■ **WHAT IS REQUIRED**
Please return the lines below verbatim, beginning at the one that has "vacant := s.scene x.cfg.vacantScene, lingerLevel" and stopping after the one that has "let shut : Prop", and add no other lines.
* * * * *
/-- The marks of one room at a boundary (R91, R114): a mark of a cursor that lies in the current week, armed and at the new
minute, is spent and taken, in mark order, until one passes the occurrence. What each does: PREP and START set their phase
(R110); CONFIRM reads the room's seen flag, or its suite's while it is JOINED, and finds a no-show when it is clear (R111,
R170); END without handover sets LAG, END with handover and RELEASE pass the occurrence (R112, R113; when an occurrence hands
over, `SearchAndCatchUpFollowTheList`), which then advances with catch-up, a one-off booking that no other cursor holds
leaving the store (R107, R115). What a phase report does to a room that is not OFF, from a mark or from catch-up: RE stores
phase, kind and scene (R76, R106); ON settles the seen flag (R81); the exam suspension stops the stillness timer when it
begins and applies its start test when it ends (R72); the room's machine moves by R77, entry to VACANT clears what R82 names,
OVERRUN is raised when an OCCUPIED room goes from ON to LAG (R80), standby duty follows (R126) and the room is recomposed
(R132). In a JOINED room the suite takes its effective phase: by the same table, with OVERRUN for every member (R167, R168). -/
def Obligations.MarksMoveThePhase : Prop :=
  (∀ (r : RoomId) (minute week : Nat) (k : MarkName) (rest : List MarkName) (s : State),
    takeMarks r minute week [] s = s ∧
    ((s.time r).cursor = none → takeMarks r minute week (k :: rest) s = s) ∧
    (∀ c, (s.time r).cursor = some c →
      let reached : Prop := c.occ.week = week ∧ ∃ m, c.marks.get k = some m ∧ m.armed = true ∧ m.minute = minute
      let taken := takeMark r c.occ k (onTime r (fun t => { t with cursor := some { c with marks := c.marks.spend k } }) s)
      (¬ reached → takeMarks r minute week (k :: rest) s = takeMarks r minute week rest s) ∧
      (reached → taken.2 = true → takeMarks r minute week (k :: rest) s = endEvent taken.1) ∧
      (reached → taken.2 = false → takeMarks r minute week (k :: rest) s = takeMarks r minute week rest (endEvent taken.1)))) ∧
  (∀ (r : RoomId) (o : Occurrence) (s : State), (s.room r).state ≠ .off →
    let after : MarkName → State := fun k => (takeMark r o k s).1
    (∀ k ∈ [MarkName.prep, .start], (takeMark r o k s).2 = false ∧ (after k).tu = s.tu ∧
      ((after k).room r).TookReport (if k = .prep then .prep else .on, s.cursorBooking r) ∧
      ((s.room r).state ≠ .joined → Recomposed s (after k) r)) ∧
    ((after .prep).room r).phase = .prep ∧ ((after .start).room r).phase = .on ∧
    (s.cursorHandsOver r o = false → ((after .finish).room r).phase = .lag ∧ (after .finish).tu = s.tu ∧
      (takeMark r o .finish s).2 = false) ∧
    (s.cursorHandsOver r o = true → takeMark r o .finish s = (passOccurrence false r s, true)) ∧
    takeMark r o .release s = (passOccurrence false r s, true) ∧
    ((s.room r).state ≠ .joined → s.seenForConfirm r = (s.room r).seen) ∧
    (∀ g x, (s.room r).state = .joined → (s.room r).suite = some g → s.suite g = some x → s.seenForConfirm r = x.seen) ∧
    (s.seenForConfirm r = true → takeMark r o .confirm s = (s, false)) ∧
    (s.seenForConfirm r = false → takeMark r o .confirm s = (passOccurrence true r (raise .noShow r s), true) ∧
      CondSet.holds ((after .confirm).notice r).conds .noShow = true) ∧
    (∀ x, (s.room r).state = .run x → x = .vacant ∨ x = .preparing → ((after .start).room r).state = .run .expected) ∧
    (∀ x, (s.room r).state = .run x → x = .occupied ∨ x = .linger → ((after .start).room r).state = .run x)) ∧
  (∀ (r : RoomId) (p : Phase) (cursor : Option Booking) (s : State),
    let x := s.room r
    let t := phaseReport r p cursor s
    let kind := cursor.map Booking.kind
    let was : Prop := x.phase = .on ∧ x.cursorKind = some .exam
    let is : Prop := p = .on ∧ kind = some .exam
    let starts : Prop := was ∧ ¬ is ∧ 0 < x.head ∧ x.motionHold = none ∧ x.stillness = none
    let stored : Room := { x with
      phase := p, cursorKind := kind, bookingScene := cursor.map Booking.scene
      seen := if p = .on then x.presence else x.seen
      stillness := if starts then some (x.cfg.countTrust * 60000) else if is ∧ ¬ was then none else x.stillness }
    let moves : OccState → Phase → OccState := fun o q => match o, q with
      | .occupied, _ => .occupied
      | .linger, _ => .linger
      | _, .prep => .preparing
      | _, .on => .expected
      | _, _ => .vacant
    let has : State → RoomId → Condition → Bool := fun u q c => CondSet.holds (u.notice q).conds c
    (x.state = .off → t = s) ∧
    (∀ o, x.state = .run o →
      let o' := moves o p
      let overruns : Prop := o = .occupied ∧ x.phase = .on ∧ p = .lag
      t.room r = { stored with
        state := .run o', linger := if o' = o then x.linger else none
        overrideScene := if o' = .vacant ∧ o ≠ .vacant then none else x.overrideScene
        boost := if o' = .vacant ∧ o ≠ .vacant then false else x.boost } ∧
      (o' ≠ o → has t r .stateChanged = true) ∧ (o' = o → has t r .stateChanged = has s r .stateChanged) ∧
      (o' = .vacant → o ≠ .vacant → t.NoOverrides r) ∧
      (o' = o ∨ o' ≠ .vacant → KeepsOverrides s t) ∧ KeepsPlansBut (fun q => q = r) s t ∧
      (overruns → has t r .overrun = true) ∧ (¬ overruns → has t r .overrun = has s r .overrun) ∧
      DutyFollows s t r ∧ Recomposed s t r ∧ (∀ q, q ≠ r → t.room q = s.room q ∧ t.notice q = s.notice q) ∧
      t.re.suites = s.re.suites ∧ RoomWork s t) ∧
    (∀ g su o, x.state = .joined → x.suite = some g → s.suite g = some su → su.occ = some o →
      let o' := moves o (t.effectivePhase g)
      let entered : Prop := o' = .vacant ∧ o ≠ .vacant
      let overruns : Prop := o = .occupied ∧ s.effectivePhase g = .on ∧ t.effectivePhase g = .lag
      t.room r = { stored with boost := if entered ∧ r ∈ su.members then false else x.boost } ∧
      (∀ q, q ≠ r → t.room q = if entered ∧ q ∈ su.members then { s.room q with boost := false } else s.room q) ∧
      SuiteTook g su o' (if p = .on then s.suitePresence g else su.seen) s t ∧
      (∀ q ∈ su.members, (s.room q).state ≠ .off →
        (overruns → has t q .overrun = true) ∧ (¬ overruns → has t q .overrun = has s q .overrun)) ∧
      (∀ q ∈ su.members, Recomposed s t q) ∧ KeepsPlansBut (fun q => q = r ∨ q ∈ su.members) s t ∧ RoomWork s t)) ∧
  (∀ (early : Bool) (r : RoomId) (s : State) (c : Cursor) (b : Booking), (s.room r).state ≠ .off →
    (s.time r).cursor = some c → s.findBooking c.occ.id = some b →
    let v := if early then onTime r (fun t => { t with released := some c.occ }) s else s
    let w := removeBookings (fun x => x.id == b.id) v
    let u := passOccurrence early r s
    let follows : Option (Booking × Nat) → Prop := fun found =>
      (u.time r).cursor = (catchUp s.tu.clock found).1 ∧ (u.room r).TookReport (catchUp s.tu.clock found).2
    (b.week = none ∨ s.heldElsewhere r c.occ = true → follows (v.advance r b) ∧ u.tu.store = s.tu.store ∧
      (u.time r).released = (v.time r).released) ∧
    (b.week ≠ none → s.heldElsewhere r c.occ = false → follows (w.advance r b) ∧
      u.tu.store = s.tu.store.filter (fun x => x.id != b.id) ∧ (u.time r).released = (w.time r).released))

/-! ### Chapter 6: scenes, targets and delivery -/

/-- How a light level is settled (R124): the linger level, then the rounding to the node's step. -/
def Obligations.LightLevelsAreRoundedToTheStep : Prop :=
  ∀ (rounding : Rounding) (step level : Nat), 0 < step → step ≤ 250 → level ≤ 1000 →
    let v := roundLevel rounding step level
    v ≤ 1000 ∧ v % step = 0 ∧ (level = 0 → v = 0) ∧ (step = 1 → v = level) ∧
    (rounding = .down → v ≤ level ∧ level < v + step) ∧
    (rounding = .up → v = (if (level + step - 1) / step * step ≤ 1000 then (level + step - 1) / step * step
                           else 1000 / step * step)) ∧
    (rounding = .nearest → (level / step + 1) * step ≤ 1000 → 2 * (v - level) ≤ step ∧ 2 * (level - v) < step) ∧
    (∀ percent, percent ≤ 100 → scaleLevel percent level * 100 ≤ level * percent ∧
      level * percent < scaleLevel percent level * 100 + 100)

/-- What a node's target is composed from (R122 to R125, R169). A room's view is its own state, phase and scenes, or its
suite's; a booking that leaves the store leaves the view until the room's next phase report (R106; log 40). The first layer
that applies gives the value: protection, the open window, the node override, the override scene,
the table of R123; absent is KEEP, which the pairs outside the table give too (log 16). A recomposition takes the value into
every node of the room (R132): another value, or the first, clears the stall and the same value leaves it (R132, R139). The
state air mode becomes the mode layer 5 gives, when it gives one
(R125). -/
def Obligations.CompositionTakesTheFirstLayer : Prop :=
  (∀ (s : State) (r : RoomId),
    let x := s.room r
    let sceneOf : RoomId → Scene := fun q => match (s.room q).bookingScene with | some n => s.scene n | none => Scene.empty
    (∀ n, n ≠ 0 → look s.ap.scenes n = none → s.scene n = Scene.empty) ∧
    (∀ n y, n ≠ 0 → look s.ap.scenes n = some y → s.scene n = y) ∧
    s.scene 0 = { levels := filled 4 (some 0), ramp := 0, rounding := none, blind := none, air := some .standby } ∧
    (x.state = .off → ∀ role p, compose s r role p = none) ∧
    (∀ o, x.state = .run o → s.view r = some
      { occ := o, phase := x.phase, booking := sceneOf r, adHoc := s.scene x.cfg.adHocScene
        vacant := s.scene x.cfg.vacantScene, lingerLevel := x.cfg.lingerLevel
        dutyFlow := if (s.air r).part = some .off then 0 else x.cfg.standbyFlow }) ∧
    (∀ g y o lead rest before m after, x.state = .joined → x.suite = some g → s.suite g = some y → y.occ = some o →
      y.members = lead :: rest → y.members = before ++ m :: after →
      (∀ q ∈ y.members, (s.room q).phase.rank ≤ (s.room m).phase.rank) →
      (∀ q ∈ before, (s.room q).phase ≠ (s.room m).phase) → s.view r = some
      { occ := o, phase := (s.room m).phase, booking := sceneOf m, adHoc := s.scene y.adHocScene
        vacant := s.scene (s.room lead).cfg.vacantScene, lingerLevel := (s.room lead).cfg.lingerLevel
        dutyFlow := x.cfg.standbyFlow }) ∧
    (∀ gone, (removeBookings gone s).view r = s.view r)) ∧
  (∀ (s : State) (r : RoomId) (role : Role) (p : Plan) (v : View), s.view r = some v →
    let x := s.room r
    let given := compose s r role p
    let plainly : Nat → Option Target := fun n => some { value := n, ramp := 0, protect := false }
    let level : Nat → Nat := fun n => if v.occ = .linger then n * v.lingerLevel / 100 else n
    let flow : AirMode → Nat := fun m => match m with
      | .standby => x.cfg.standbyFlow
      | .comfort => if x.boost then x.cfg.boostFlow else min 100 (x.cfg.comfortBase + x.cfg.perHead * x.head / 10)
      | .purge => 100
      | .shut => 0
    let fromScene : Scene → Option Target := fun y => match role with
      | .light group step => (look y.levels group).map fun n =>
        { value := roundLevel (y.rounding.getD s.ap.rounding) step (level n), ramp := y.ramp, protect := false }
      | .blind _ => y.blind.bind plainly
      | .damper => y.air.bind fun m => plainly (flow m)
      | _ => none
    let dark : Option Target := some { value := 0, ramp := v.booking.ramp, protect := false }
    let unprotected : Prop := ∀ f, role.family = some f → s.protection r f = none
    let shut : Prop := role = .damper ∧ x.windows ≠ []
    let overridden : Prop := ∃ n, x.overrideScene = some n ∧ fromScene (s.scene n) ≠ none
    let table : Prop := role.family ≠ none ∧ unprotected ∧ ¬ shut ∧ p.override = none ∧ ¬ overridden
    (∀ f value, role.family = some f → s.protection r f = some value →
      given = some { value := value, ramp := 0, protect := true }) ∧
    (unprotected → shut → given = plainly 0) ∧
    (unprotected → ¬ shut → ∀ value, p.override = some value → given = plainly value) ∧
    (unprotected → ¬ shut → p.override = none → ∀ n, x.overrideScene = some n → fromScene (s.scene n) ≠ none →
      given = fromScene (s.scene n)) ∧
    (v.airMode = match v.occ, v.phase with
      | .vacant, .idle => some .standby
      | .vacant, .lag => v.booking.air
      | .preparing, .prep => v.booking.air
      | .expected, .on => v.booking.air
      | .occupied, p => if p = .idle then v.adHoc.air else v.booking.air
      | .linger, p => if p = .idle then v.adHoc.air else v.booking.air
      | _, _ => none) ∧
    (table → v.occ = .vacant → v.phase = .idle →
      given = if role = .damper then plainly v.dutyFlow else fromScene v.vacant) ∧
    (table → v.occ = .vacant → v.phase = .lag → given = match role.family with
      | some .lights => dark
      | some .blinds => fromScene v.vacant
      | _ => fromScene v.booking) ∧
    (table → v.occ = .preparing → v.phase = .prep →
      given = if role.family = some .lights then dark else fromScene v.booking) ∧
    (table → v.occ = .expected → v.phase = .on → given = fromScene v.booking) ∧
    (table → v.occ = .occupied ∨ v.occ = .linger →
      given = fromScene (if v.phase = .idle then v.adHoc else v.booking)) ∧
    (table → (v.occ, v.phase) ∈ [(OccState.vacant, Phase.prep), (.vacant, .on), (.preparing, .idle), (.preparing, .on),
      (.preparing, .lag), (.expected, .idle), (.expected, .prep), (.expected, .lag)] → given = none)) ∧
  (∀ (s : State) (r : RoomId) (n : NodeRef) (e : NodeEntry) (p : Plan), (s.room r).state ≠ .off → s.entry n = some e →
    e.room = r → s.plan n = some p →
    ∃ q, (recompose r s).plan n = some q ∧ q.override = p.override ∧
      (compose s r e.role p = none → q.target = p.target ∧ q.stalled = p.stalled) ∧
      (∀ t, compose s r e.role p = some t → q.target = some t ∧
        let same : Prop := p.target.map Target.value = some t.value
        (same → q.stalled = p.stalled) ∧ (¬ same → q.stalled = false))) ∧
  (∀ (s : State) (r : RoomId) (v : View), s.view r = some v →
    ((recompose r s).air r).mode = (if v.airMode = none then (s.air r).mode else v.airMode) ∧
      ∀ q, q ≠ r → (recompose r s).air q = s.air q)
* * * * *
■ **SOLUTION TO THIS EXERCISE**
        vacant := s.scene x.cfg.vacantScene, lingerLevel := x.cfg.lingerLevel
        dutyFlow := if (s.air r).part = some .off then 0 else x.cfg.standbyFlow }) ∧
    (∀ g y o lead rest before m after, x.state = .joined → x.suite = some g → s.suite g = some y → y.occ = some o →
      y.members = lead :: rest → y.members = before ++ m :: after →
      (∀ q ∈ y.members, (s.room q).phase.rank ≤ (s.room m).phase.rank) →
      (∀ q ∈ before, (s.room q).phase ≠ (s.room m).phase) → s.view r = some
      { occ := o, phase := (s.room m).phase, booking := sceneOf m, adHoc := s.scene y.adHocScene
        vacant := s.scene (s.room lead).cfg.vacantScene, lingerLevel := (s.room lead).cfg.lingerLevel
        dutyFlow := x.cfg.standbyFlow }) ∧
    (∀ gone, (removeBookings gone s).view r = s.view r)) ∧
  (∀ (s : State) (r : RoomId) (role : Role) (p : Plan) (v : View), s.view r = some v →
    let x := s.room r
    let given := compose s r role p
    let plainly : Nat → Option Target := fun n => some { value := n, ramp := 0, protect := false }
    let level : Nat → Nat := fun n => if v.occ = .linger then n * v.lingerLevel / 100 else n
    let flow : AirMode → Nat := fun m => match m with
      | .standby => x.cfg.standbyFlow
      | .comfort => if x.boost then x.cfg.boostFlow else min 100 (x.cfg.comfortBase + x.cfg.perHead * x.head / 10)
      | .purge => 100
      | .shut => 0
    let fromScene : Scene → Option Target := fun y => match role with
      | .light group step => (look y.levels group).map fun n =>
        { value := roundLevel (y.rounding.getD s.ap.rounding) step (level n), ramp := y.ramp, protect := false }
      | .blind _ => y.blind.bind plainly
      | .damper => y.air.bind fun m => plainly (flow m)
      | _ => none
    let dark : Option Target := some { value := 0, ramp := v.booking.ramp, protect := false }
    let unprotected : Prop := ∀ f, role.family = some f → s.protection r f = none
    let shut : Prop := role = .damper ∧ x.windows ≠ []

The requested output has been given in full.